### WHAT THIS TASK INVOLVES
In the records below, the lines from the one with "def reduceElem (fo" through the last are to be printed exactly, and nothing else.

### MATERIAL TO PROCESS

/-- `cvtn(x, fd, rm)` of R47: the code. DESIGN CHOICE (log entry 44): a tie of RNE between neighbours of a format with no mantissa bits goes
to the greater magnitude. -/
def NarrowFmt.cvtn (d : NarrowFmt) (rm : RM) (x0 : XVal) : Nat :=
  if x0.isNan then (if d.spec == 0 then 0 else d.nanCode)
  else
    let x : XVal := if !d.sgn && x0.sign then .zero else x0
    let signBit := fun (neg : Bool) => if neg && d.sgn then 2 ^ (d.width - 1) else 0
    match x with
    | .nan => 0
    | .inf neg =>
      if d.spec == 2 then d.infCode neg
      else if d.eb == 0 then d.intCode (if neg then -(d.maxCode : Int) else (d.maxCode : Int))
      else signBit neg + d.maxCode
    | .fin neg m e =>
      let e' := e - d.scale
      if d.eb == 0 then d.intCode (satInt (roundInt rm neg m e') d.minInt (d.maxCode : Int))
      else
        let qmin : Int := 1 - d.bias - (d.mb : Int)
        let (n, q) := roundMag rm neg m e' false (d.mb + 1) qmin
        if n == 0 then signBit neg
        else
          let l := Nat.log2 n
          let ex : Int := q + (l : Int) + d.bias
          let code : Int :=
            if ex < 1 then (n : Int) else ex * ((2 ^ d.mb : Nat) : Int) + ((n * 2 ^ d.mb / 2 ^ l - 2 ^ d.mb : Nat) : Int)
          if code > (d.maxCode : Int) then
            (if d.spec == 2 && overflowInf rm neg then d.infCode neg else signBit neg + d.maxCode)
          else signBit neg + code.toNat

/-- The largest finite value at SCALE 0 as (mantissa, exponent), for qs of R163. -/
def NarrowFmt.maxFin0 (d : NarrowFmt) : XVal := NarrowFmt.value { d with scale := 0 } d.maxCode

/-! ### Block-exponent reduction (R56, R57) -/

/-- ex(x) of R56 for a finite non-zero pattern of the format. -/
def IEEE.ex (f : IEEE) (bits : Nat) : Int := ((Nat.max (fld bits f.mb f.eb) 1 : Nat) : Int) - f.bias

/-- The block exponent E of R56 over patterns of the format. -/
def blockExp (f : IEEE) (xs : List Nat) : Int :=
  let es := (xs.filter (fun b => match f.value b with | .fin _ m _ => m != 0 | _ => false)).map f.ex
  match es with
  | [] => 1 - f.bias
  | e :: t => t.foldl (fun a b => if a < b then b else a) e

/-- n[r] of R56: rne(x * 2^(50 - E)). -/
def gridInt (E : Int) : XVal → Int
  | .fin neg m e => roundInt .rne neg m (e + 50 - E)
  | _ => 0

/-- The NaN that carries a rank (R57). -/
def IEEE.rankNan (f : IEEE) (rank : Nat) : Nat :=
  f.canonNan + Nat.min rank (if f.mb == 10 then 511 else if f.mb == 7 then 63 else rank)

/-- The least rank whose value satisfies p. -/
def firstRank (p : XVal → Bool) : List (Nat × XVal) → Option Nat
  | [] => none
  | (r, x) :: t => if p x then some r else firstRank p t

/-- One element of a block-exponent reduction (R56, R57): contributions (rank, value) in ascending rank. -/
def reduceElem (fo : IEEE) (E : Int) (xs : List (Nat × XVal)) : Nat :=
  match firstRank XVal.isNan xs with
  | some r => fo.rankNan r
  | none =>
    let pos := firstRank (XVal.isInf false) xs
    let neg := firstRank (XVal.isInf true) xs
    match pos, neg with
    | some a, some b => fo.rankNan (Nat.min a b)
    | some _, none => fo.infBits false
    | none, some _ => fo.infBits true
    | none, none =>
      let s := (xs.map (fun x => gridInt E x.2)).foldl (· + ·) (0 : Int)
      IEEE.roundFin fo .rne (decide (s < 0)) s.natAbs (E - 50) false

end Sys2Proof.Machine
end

### SOLUTION TO THIS EXERCISE
def reduceElem (fo : IEEE) (E : Int) (xs : List (Nat × XVal)) : Nat :=
  match firstRank XVal.isNan xs with
  | some r => fo.rankNan r
  | none =>
    let pos := firstRank (XVal.isInf false) xs
    let neg := firstRank (XVal.isInf true) xs
    match pos, neg with
    | some a, some b => fo.rankNan (Nat.min a b)
    | some _, none => fo.infBits false
    | none, some _ => fo.infBits true
    | none, none =>
      let s := (xs.map (fun x => gridInt E x.2)).foldl (· + ·) (0 : Int)
      IEEE.roundFin fo .rne (decide (s < 0)) s.natAbs (E - 50) false

end Sys2Proof.Machine
end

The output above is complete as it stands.